◆ **Work task**:
Among the entries that follow, how many lines contain the string "stallFor"? Answer with that number only.

Dataset entries:
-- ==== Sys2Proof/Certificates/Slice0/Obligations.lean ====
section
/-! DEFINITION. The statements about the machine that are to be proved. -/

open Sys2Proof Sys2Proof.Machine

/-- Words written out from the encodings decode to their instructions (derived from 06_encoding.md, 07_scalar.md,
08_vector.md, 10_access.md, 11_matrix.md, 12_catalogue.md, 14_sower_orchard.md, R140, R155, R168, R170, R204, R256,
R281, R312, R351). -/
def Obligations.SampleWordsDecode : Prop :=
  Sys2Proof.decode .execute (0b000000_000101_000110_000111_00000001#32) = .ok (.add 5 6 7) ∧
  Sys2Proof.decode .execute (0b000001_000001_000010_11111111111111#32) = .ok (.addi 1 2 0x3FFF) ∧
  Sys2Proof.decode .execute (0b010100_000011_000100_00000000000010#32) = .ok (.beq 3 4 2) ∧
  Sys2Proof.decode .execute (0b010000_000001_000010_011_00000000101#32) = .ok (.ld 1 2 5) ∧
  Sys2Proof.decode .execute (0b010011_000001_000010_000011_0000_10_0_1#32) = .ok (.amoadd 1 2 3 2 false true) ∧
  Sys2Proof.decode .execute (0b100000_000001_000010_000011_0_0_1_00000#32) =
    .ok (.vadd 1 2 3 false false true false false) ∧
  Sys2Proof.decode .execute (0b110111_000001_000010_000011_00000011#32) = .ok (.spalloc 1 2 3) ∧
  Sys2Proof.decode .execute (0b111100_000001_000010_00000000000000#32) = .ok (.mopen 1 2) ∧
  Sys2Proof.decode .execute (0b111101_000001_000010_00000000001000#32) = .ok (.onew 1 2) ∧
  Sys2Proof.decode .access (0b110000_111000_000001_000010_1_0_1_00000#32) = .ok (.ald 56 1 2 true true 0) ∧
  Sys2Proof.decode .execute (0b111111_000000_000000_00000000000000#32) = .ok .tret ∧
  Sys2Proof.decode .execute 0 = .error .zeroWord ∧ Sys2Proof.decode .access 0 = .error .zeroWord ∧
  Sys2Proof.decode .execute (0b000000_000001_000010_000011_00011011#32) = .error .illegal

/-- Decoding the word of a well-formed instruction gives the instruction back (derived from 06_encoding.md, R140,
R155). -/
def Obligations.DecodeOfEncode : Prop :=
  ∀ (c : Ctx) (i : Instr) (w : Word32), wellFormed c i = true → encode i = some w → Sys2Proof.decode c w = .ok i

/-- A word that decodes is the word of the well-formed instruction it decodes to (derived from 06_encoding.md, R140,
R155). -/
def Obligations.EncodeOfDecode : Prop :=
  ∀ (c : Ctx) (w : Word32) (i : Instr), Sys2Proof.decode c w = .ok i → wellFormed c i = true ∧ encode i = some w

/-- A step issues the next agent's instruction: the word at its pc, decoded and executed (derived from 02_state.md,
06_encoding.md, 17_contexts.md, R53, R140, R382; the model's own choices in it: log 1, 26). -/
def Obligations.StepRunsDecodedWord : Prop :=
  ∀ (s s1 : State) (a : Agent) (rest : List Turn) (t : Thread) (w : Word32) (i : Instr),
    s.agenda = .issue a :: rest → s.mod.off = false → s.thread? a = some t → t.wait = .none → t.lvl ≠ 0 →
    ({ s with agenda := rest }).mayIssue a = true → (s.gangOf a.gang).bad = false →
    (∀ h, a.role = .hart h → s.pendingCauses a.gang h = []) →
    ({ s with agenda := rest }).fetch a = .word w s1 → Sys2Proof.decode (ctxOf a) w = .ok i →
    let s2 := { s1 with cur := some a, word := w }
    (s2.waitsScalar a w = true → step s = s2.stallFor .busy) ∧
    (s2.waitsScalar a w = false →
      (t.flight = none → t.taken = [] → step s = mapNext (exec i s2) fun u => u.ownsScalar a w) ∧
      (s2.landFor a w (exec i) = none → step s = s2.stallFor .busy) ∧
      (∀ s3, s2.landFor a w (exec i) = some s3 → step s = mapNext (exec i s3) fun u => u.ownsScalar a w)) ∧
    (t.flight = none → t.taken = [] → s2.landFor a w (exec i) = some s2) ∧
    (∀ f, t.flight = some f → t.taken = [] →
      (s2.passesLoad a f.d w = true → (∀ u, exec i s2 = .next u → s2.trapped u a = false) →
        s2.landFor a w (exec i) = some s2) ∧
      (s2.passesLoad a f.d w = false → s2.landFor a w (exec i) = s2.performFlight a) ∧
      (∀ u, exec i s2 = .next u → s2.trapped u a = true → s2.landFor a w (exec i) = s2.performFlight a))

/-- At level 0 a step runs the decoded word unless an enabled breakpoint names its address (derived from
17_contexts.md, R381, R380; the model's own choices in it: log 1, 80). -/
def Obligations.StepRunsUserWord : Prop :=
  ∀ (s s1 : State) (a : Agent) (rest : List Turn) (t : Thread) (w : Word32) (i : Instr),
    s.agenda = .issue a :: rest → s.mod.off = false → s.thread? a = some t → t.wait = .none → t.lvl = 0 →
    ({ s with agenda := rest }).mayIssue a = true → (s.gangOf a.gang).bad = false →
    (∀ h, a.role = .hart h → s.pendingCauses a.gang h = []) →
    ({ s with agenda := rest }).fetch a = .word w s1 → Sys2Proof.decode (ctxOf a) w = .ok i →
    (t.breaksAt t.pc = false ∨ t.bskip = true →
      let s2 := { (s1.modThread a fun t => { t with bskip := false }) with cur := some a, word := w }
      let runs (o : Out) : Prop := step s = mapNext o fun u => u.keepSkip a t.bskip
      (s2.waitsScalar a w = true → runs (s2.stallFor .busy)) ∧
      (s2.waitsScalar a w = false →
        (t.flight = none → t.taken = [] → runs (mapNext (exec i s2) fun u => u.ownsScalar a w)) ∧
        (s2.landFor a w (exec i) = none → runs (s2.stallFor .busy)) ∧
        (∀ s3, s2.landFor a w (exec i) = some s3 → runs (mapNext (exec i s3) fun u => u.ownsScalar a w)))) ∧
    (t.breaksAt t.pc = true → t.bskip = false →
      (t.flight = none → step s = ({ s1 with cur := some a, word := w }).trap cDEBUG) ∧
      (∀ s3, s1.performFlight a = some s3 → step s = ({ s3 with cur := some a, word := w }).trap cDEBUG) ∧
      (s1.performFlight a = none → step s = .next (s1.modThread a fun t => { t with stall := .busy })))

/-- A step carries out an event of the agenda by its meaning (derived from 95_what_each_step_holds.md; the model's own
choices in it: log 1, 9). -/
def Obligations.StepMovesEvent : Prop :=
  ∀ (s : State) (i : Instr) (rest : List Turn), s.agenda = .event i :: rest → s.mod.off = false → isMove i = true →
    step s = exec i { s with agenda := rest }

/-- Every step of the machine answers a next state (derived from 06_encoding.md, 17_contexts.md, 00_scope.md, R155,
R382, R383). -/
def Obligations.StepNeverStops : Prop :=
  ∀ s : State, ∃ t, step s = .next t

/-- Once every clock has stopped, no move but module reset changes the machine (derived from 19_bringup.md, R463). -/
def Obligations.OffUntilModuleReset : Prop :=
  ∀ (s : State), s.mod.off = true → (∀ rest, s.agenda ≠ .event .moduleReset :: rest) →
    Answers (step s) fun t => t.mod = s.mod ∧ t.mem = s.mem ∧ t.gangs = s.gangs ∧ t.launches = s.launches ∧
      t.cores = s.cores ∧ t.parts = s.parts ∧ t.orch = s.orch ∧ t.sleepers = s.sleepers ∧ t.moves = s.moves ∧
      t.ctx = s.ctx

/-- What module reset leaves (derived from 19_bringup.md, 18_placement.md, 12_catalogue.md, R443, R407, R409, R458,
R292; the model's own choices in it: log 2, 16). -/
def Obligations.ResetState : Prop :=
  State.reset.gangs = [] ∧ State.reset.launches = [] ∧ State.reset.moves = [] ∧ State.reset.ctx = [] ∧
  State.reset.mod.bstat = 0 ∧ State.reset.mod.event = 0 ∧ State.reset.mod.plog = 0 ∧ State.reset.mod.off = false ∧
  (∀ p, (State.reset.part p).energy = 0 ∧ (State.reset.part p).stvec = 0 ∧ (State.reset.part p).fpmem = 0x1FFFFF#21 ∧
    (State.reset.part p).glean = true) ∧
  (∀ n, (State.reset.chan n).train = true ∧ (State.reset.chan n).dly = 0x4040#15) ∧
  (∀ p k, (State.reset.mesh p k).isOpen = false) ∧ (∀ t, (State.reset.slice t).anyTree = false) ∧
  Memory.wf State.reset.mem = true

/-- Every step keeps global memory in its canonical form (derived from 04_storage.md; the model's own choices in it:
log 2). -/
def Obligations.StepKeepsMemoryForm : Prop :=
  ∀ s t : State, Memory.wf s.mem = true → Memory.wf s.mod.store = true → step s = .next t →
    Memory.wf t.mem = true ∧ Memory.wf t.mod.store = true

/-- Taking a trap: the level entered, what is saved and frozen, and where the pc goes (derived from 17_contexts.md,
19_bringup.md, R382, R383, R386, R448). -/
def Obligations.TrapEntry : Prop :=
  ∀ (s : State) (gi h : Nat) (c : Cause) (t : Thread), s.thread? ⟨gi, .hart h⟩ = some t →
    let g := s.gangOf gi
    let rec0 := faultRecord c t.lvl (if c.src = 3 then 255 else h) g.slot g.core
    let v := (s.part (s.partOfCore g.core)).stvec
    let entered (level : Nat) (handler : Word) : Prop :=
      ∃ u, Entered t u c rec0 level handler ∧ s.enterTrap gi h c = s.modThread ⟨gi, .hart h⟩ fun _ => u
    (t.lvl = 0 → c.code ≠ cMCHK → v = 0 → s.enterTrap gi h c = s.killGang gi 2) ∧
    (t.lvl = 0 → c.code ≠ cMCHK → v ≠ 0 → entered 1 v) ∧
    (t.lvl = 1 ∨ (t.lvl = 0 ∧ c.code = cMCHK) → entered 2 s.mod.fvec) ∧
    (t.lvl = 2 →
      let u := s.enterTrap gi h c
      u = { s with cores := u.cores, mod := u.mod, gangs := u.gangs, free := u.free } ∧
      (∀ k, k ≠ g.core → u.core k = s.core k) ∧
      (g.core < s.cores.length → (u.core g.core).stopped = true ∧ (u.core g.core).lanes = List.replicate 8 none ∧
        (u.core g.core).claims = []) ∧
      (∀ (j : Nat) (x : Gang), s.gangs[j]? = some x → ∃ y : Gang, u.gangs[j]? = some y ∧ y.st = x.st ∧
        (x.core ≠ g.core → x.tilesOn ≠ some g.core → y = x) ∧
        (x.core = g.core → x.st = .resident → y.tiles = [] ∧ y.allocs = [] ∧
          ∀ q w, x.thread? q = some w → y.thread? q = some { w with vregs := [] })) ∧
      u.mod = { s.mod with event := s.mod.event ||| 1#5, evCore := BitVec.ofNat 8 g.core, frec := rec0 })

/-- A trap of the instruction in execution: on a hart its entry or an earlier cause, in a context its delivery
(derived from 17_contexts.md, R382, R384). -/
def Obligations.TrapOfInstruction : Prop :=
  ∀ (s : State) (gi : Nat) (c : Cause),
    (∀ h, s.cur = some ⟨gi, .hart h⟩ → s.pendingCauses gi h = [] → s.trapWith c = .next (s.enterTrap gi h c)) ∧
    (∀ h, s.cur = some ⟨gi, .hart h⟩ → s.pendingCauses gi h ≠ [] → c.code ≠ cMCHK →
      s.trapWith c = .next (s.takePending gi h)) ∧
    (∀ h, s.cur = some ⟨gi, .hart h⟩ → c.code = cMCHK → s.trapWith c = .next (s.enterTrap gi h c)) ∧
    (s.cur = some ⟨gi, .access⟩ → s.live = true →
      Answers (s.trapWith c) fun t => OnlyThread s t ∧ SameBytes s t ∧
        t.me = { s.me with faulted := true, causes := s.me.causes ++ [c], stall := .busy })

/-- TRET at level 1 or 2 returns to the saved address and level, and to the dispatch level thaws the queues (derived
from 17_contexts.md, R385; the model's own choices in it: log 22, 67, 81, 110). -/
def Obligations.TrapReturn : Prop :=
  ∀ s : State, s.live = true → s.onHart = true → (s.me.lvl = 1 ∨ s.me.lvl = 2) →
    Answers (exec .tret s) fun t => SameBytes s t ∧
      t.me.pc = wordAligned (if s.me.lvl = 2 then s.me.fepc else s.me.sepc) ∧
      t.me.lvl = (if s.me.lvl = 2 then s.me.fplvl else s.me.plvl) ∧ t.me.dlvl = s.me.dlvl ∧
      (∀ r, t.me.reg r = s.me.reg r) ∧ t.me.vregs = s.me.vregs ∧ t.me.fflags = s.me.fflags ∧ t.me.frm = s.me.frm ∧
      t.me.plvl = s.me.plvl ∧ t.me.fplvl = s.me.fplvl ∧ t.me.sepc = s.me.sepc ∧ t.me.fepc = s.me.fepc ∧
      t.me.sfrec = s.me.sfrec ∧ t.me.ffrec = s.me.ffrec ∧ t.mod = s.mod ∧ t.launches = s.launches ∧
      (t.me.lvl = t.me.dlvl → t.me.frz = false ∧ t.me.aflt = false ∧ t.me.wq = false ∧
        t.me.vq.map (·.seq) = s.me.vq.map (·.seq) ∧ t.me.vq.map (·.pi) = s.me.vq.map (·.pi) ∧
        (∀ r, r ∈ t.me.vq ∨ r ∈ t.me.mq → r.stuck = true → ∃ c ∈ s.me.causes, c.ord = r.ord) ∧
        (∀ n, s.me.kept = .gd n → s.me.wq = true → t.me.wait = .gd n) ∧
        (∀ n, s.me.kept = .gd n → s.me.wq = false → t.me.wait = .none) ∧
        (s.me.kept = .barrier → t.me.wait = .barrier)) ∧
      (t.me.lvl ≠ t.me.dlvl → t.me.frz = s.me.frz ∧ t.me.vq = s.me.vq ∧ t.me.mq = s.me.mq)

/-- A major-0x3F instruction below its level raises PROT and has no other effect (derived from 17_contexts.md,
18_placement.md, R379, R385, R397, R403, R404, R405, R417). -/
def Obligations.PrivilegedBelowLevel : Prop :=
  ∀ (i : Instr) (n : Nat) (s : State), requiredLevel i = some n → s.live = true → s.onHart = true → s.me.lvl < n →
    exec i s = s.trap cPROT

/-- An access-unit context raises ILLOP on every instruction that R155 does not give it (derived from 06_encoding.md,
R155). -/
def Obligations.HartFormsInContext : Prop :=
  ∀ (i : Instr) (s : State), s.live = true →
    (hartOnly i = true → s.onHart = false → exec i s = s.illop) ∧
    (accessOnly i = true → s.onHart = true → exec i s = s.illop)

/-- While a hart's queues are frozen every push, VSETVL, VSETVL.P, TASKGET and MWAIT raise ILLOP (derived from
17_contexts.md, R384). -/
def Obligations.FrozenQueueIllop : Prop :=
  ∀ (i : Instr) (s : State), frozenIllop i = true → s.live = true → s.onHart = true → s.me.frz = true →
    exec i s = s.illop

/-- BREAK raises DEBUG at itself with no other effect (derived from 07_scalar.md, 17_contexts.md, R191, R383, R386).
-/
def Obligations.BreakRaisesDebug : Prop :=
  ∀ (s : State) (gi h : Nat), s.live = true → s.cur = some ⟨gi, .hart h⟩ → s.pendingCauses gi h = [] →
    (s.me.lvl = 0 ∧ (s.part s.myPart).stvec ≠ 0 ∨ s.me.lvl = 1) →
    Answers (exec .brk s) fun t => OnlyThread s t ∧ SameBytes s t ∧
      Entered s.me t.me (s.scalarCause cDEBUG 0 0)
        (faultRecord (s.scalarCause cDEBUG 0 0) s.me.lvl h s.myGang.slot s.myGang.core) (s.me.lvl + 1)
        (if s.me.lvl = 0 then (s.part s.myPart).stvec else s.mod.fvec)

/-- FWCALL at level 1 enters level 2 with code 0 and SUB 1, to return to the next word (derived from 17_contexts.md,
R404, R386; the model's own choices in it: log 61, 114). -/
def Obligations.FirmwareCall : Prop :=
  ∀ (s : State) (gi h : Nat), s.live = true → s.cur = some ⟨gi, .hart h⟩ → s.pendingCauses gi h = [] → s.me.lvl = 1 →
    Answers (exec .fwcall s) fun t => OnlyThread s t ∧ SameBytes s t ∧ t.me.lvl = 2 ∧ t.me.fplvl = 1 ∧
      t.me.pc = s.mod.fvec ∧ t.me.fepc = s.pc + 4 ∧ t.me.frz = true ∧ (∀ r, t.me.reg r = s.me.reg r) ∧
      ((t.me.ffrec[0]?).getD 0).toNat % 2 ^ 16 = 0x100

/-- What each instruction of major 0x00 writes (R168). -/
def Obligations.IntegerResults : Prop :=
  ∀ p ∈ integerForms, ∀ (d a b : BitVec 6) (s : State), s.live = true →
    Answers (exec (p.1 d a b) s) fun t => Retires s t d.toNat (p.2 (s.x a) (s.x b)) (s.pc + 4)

◆ **Response to this task**:
4